We could see that all these rows belonging to user 2 are similar because the user vector is the same for all the movies the user rated. And hence the similar rows for each user.

So, from my understanding, the rows of user_train of user 2 represent the reviews/ratings of user 2 for each movie the user 2 rated.

Let’s now consider the first few rows of item_train.

According to me, the matrix item_train contains, the respective movies which were rated by user 2, where each row contains one hot encoding for each genre(duplicated rows for each of the movies rated by user 2 with different encodings for the genre)

If my understanding is correct, So now comes to the actual question.

If the user_train contains the same rows and same feature values for user 2 for all the movies,

when we perform standard scaling of input features(which is performed column-wise), then values in each of the columns for this user 2 be the same right?

Cuz, in standard scaling, the mean and std for a column are calculated, and the same mean and std are subtracted from all the feature values in a column, right?

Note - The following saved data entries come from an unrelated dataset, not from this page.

-- ==== Sys2Proof/Tests/Slice0.lean ====
section
/-! SUPPORT. Tests: the checks of `Instr.wf`, single steps whose results the rules give, and, for each part of a statement
that has hypotheses, a witness: states and operands that meet the hypotheses of its clauses together. -/

open Sys2Proof Sys2Proof.Machine Sys2Proof.Spec

namespace Sys2Proof.Tests

/- The tests are elaborated one after another, since each thread that waits for the kernel holds a large stack. -/
set_option Elab.async false

/-! ### Well-formed commands -/

/-- Commands that are ill-formed, one for each check: addresses, windows, ports, stores and contexts. -/
theorem test_wf_refuses : (([.registerWrite 0 0x0000002 0, .registerRead 0 0x0000001, .readClear 0 0x0000003, .wselWrite ⟨.prt, 0⟩ 0,
    .waddrWrite ⟨.swc, 4⟩ 0, .wdataRead ⟨.pup, 4⟩, .wdataWrite ⟨.bpm, 0⟩ 0, .portEnable 0 0, .portDisable 0 1,
    .frameReceiveStart 0 [], .ebankWrite 7 0, .runWrite 4 0, .parityInjectNw 0 0, .parityInjectNw 14 16, .parityInjectMw 0 0,
    .add ⟨0, 384, 1⟩ 0 0 0, .watchdogExpiry ⟨3, 385, 3⟩, .asaPartitionWrite 4 0 0, .configSignatureRecompute ⟨.kce, 0⟩,
    .fabricCellReceive ⟨1, 1⟩ true] : List Instr).all fun i => !i.wf) = true := by decide +kernel

/-- The same for the deep tier, the traffic manager, the governor and the time unit. -/
theorem test_wf_refuses_values : (([.sharedPoolConfigWrite 8 .ingRsv 0, .hrcfgEnable 0, .injectFetch 0 [] [], .trainingStart 0 0,
    .ddrTrainingComplete 0 0 0 [],
    .channelEnable 0 0, .channelDisable 0 1, .bpmEnable 5 0, .hpprRequest 0 0, .subscriberNodeWrite 0 0 [0, 0],
    .serviceNodeWrite 9 0 [0, 0, 0, 0, 0], .meterConfigWrite 0 0 [], .gateConfigWrite 0 0 (some 0) [0],
    .gateConfigWrite 0 0 none [0, 0], .gateEnable 0 0 0, .armCancel 0, .toutArm 0 0, .snapArm 0,
    .ksetWrite 0] : List Instr).all fun i => !i.wf) = true := by decide +kernel

/-- The same for the host channel, the Kennel, the fault collector and the rows without an index. -/
theorem test_wf_refuses_requests : (([.commandFetch 0 [], .tenantMapWrite 0 [], .setgo 0x5A, .kennelAck 0xA5, .knlCtrlAck 0,
    .muzzleForce 0, .muzzleRelease 0, .blockResetRequest 0, .chipResetRequest 0, .snapFireWrite 0, .snapBankFree 0,
    .pcieLinkUp 0 1, .pcieLinkUp 1 3, .unassignedBaseNanoword ⟨0, 387, 2⟩ 0] : List Instr).all fun i => !i.wf) = true := by
  decide +kernel

/-- Commands next to those, which are well-formed. -/
theorem test_wf_accepts : ([.registerWrite 0 0x0000004 0, .wselWrite ⟨.swc, 3⟩ 0, .wselWrite ⟨.pup, 15⟩ 0, .portEnable 255 1,
    .frameReceiveStart 0 [0], .ebankWrite 15 0, .parityInjectNw 3 16, .add ⟨0, 384, 0⟩ 0 0 0, .add ⟨3, 383, 3⟩ 0 0 0,
    .setgo 0xA5, .kennelAck 0x5A, .chipResetRequest 0xC5, .pcieLinkUp 1 8] : List Instr).all Instr.wf = true := by
  decide +kernel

How come they are different?

Kindly correct me if I comprehended it wrongly

Hello @bhavanamalla,

Yes!

So you are comparing between before scaling and after scaling. There are two things:

  1. We have shuffled the dataset (when doing train/test splitting), so the table is no longer ordered by user id.

  2. The user id is also scaled, and rounded off when displayed, so the two 1s in the first and the fouth rows there do not necessarily represent the same user.

Cheers,
Raymond

1 Like

Totally missed that shuffling is performed when splitting the dataset. Thank you again!